● About this task
Transcribe, word for word and without additions, each line below from the one containing "The axes that" through the one containing "let s := s.modSsi", both ends included.

[Saved entries]
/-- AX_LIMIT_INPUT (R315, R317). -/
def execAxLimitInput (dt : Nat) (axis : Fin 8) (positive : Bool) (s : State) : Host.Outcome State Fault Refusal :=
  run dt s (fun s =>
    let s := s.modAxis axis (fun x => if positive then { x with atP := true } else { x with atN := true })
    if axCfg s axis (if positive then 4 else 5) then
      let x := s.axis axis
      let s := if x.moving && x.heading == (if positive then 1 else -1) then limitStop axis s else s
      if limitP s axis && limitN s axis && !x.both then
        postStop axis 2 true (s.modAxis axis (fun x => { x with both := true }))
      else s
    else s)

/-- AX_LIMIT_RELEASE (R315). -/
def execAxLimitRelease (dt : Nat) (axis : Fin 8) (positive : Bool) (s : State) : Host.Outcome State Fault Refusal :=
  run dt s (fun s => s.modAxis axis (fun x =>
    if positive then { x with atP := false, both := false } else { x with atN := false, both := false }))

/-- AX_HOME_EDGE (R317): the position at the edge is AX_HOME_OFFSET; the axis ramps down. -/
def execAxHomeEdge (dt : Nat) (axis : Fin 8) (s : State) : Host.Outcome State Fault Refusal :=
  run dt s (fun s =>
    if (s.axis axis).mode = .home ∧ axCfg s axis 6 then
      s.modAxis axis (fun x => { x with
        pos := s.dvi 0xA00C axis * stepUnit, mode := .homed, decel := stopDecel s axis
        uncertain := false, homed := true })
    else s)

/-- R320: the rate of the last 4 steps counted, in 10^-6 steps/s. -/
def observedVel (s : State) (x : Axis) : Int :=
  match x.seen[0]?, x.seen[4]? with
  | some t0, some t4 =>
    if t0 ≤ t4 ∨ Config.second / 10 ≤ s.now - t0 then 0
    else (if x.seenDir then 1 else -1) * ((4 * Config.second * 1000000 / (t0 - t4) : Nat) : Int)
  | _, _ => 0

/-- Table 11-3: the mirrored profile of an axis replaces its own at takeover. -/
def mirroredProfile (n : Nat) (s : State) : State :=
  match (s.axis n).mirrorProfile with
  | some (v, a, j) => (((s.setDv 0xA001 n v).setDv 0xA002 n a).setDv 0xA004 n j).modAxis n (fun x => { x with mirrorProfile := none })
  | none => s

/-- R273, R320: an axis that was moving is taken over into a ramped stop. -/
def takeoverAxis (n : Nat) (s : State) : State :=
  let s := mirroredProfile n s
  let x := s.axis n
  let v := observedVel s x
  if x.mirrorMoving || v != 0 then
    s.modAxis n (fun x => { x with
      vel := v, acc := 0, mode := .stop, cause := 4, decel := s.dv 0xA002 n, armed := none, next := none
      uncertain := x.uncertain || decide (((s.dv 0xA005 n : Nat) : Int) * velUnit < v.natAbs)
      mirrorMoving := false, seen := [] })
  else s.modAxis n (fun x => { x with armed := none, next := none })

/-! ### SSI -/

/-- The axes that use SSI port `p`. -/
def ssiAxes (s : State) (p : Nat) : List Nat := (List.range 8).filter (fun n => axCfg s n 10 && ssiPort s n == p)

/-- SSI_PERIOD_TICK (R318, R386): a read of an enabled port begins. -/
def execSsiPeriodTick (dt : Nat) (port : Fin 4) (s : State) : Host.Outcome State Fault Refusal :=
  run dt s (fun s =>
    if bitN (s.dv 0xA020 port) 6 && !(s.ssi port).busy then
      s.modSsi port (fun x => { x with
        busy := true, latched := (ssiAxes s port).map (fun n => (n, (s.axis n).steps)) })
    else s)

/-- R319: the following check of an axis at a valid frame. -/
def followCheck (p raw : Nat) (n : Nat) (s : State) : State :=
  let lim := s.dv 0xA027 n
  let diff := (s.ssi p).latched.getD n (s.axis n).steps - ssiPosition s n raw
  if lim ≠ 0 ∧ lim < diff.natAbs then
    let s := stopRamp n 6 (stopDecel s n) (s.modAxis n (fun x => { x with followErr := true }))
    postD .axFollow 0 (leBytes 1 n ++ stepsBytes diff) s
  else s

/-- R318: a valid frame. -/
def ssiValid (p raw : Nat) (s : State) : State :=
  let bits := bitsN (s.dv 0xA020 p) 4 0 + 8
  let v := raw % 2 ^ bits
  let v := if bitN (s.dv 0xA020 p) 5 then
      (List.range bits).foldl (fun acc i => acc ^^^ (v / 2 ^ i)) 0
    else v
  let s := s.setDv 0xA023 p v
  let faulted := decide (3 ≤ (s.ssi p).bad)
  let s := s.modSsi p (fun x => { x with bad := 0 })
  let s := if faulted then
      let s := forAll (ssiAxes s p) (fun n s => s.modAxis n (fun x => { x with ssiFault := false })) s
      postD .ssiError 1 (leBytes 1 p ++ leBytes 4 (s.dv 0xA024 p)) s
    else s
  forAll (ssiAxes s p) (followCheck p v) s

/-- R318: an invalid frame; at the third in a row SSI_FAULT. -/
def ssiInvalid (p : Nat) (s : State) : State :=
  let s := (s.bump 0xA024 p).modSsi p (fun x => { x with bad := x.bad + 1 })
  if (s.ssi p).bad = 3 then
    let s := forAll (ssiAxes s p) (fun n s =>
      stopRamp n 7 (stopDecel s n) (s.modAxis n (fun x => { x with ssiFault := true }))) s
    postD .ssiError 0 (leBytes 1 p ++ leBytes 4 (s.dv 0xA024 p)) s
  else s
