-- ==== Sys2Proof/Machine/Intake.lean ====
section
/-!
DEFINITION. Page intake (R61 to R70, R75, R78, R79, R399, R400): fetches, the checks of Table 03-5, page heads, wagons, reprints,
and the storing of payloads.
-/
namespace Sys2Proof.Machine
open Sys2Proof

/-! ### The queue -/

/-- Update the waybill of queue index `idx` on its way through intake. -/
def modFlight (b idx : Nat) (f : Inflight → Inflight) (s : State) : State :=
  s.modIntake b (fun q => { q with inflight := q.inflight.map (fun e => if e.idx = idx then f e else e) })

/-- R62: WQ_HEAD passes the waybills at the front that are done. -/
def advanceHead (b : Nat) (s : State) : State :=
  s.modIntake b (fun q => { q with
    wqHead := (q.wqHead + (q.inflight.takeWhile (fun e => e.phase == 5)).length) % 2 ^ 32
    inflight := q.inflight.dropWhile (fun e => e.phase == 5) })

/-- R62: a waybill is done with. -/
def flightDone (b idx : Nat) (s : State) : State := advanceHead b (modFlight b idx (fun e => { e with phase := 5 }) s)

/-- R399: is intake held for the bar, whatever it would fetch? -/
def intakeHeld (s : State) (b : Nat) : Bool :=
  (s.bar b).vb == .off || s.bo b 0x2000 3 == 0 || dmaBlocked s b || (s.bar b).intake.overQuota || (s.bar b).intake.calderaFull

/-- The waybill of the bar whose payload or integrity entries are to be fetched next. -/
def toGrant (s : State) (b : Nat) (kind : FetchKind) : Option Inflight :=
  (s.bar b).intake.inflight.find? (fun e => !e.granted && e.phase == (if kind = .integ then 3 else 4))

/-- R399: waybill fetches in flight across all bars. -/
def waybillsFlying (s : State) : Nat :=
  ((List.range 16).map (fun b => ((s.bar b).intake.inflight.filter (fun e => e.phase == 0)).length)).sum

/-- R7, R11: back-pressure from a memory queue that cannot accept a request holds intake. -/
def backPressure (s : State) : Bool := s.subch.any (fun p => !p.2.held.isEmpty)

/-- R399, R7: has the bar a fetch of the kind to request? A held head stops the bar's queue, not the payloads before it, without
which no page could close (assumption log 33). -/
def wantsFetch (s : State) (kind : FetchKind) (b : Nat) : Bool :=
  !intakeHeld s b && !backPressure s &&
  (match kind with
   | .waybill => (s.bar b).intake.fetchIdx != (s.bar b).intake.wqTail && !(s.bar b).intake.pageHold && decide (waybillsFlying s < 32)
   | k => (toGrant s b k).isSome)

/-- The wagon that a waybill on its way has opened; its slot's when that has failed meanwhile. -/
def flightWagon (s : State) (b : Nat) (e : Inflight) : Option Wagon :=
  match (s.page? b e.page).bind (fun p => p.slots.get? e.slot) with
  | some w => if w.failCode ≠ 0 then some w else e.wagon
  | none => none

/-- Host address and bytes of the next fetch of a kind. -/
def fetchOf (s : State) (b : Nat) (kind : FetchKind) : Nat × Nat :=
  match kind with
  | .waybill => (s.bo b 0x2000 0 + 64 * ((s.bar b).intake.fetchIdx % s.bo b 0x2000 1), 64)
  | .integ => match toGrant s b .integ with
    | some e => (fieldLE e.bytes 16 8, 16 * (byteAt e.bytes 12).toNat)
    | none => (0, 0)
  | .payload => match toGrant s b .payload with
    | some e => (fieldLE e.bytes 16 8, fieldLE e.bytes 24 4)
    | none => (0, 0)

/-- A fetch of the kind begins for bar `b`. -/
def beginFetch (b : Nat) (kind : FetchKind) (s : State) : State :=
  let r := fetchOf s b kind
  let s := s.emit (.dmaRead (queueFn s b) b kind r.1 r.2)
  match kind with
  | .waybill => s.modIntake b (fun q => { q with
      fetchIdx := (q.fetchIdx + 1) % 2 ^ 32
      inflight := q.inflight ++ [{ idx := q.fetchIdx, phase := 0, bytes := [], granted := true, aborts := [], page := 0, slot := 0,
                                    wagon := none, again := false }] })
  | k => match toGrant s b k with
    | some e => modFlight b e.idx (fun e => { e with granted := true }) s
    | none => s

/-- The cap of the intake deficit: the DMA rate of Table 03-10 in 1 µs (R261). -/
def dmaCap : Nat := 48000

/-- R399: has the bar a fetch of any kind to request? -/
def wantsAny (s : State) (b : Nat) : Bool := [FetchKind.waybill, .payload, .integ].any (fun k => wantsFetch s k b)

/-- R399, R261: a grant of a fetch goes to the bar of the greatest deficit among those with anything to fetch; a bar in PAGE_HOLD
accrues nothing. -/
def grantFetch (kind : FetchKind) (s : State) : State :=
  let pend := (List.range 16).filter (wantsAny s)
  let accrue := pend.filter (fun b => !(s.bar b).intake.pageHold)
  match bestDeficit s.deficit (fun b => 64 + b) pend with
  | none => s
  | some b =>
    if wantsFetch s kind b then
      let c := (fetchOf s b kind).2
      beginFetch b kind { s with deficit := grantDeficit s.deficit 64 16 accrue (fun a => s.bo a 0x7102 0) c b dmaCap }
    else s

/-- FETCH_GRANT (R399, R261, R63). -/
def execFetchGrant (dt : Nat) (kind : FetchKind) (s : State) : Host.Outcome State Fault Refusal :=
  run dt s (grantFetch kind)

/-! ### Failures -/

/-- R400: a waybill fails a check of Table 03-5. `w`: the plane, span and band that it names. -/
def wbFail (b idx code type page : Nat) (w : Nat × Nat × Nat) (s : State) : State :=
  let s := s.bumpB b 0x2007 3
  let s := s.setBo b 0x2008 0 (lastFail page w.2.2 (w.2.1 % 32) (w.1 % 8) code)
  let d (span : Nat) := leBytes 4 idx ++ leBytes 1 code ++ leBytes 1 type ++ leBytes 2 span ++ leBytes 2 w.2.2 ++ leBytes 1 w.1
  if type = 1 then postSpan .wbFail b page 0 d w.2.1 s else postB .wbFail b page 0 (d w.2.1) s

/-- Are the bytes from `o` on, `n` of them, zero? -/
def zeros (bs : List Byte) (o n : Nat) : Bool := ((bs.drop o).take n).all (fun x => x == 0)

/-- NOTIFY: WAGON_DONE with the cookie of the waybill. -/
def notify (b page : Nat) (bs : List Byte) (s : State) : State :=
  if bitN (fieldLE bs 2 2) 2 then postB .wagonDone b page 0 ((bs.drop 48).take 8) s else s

● Solution to this problem
/-- The axes that use SSI port `p`. -/
def ssiAxes (s : State) (p : Nat) : List Nat := (List.range 8).filter (fun n => axCfg s n 10 && ssiPort s n == p)

/-- SSI_PERIOD_TICK (R318, R386): a read of an enabled port begins. -/
def execSsiPeriodTick (dt : Nat) (port : Fin 4) (s : State) : Host.Outcome State Fault Refusal :=
  run dt s (fun s =>
    if bitN (s.dv 0xA020 port) 6 && !(s.ssi port).busy then
      s.modSsi port (fun x => { x with
        busy := true, latched := (ssiAxes s port).map (fun n => (n, (s.axis n).steps)) })
    else s)

/-- R319: the following check of an axis at a valid frame. -/
def followCheck (p raw : Nat) (n : Nat) (s : State) : State :=
  let lim := s.dv 0xA027 n
  let diff := (s.ssi p).latched.getD n (s.axis n).steps - ssiPosition s n raw
  if lim ≠ 0 ∧ lim < diff.natAbs then
    let s := stopRamp n 6 (stopDecel s n) (s.modAxis n (fun x => { x with followErr := true }))
    postD .axFollow 0 (leBytes 1 n ++ stepsBytes diff) s
  else s

/-- R318: a valid frame. -/
def ssiValid (p raw : Nat) (s : State) : State :=
  let bits := bitsN (s.dv 0xA020 p) 4 0 + 8
  let v := raw % 2 ^ bits
  let v := if bitN (s.dv 0xA020 p) 5 then
      (List.range bits).foldl (fun acc i => acc ^^^ (v / 2 ^ i)) 0
    else v
  let s := s.setDv 0xA023 p v
  let faulted := decide (3 ≤ (s.ssi p).bad)
  let s := s.modSsi p (fun x => { x with bad := 0 })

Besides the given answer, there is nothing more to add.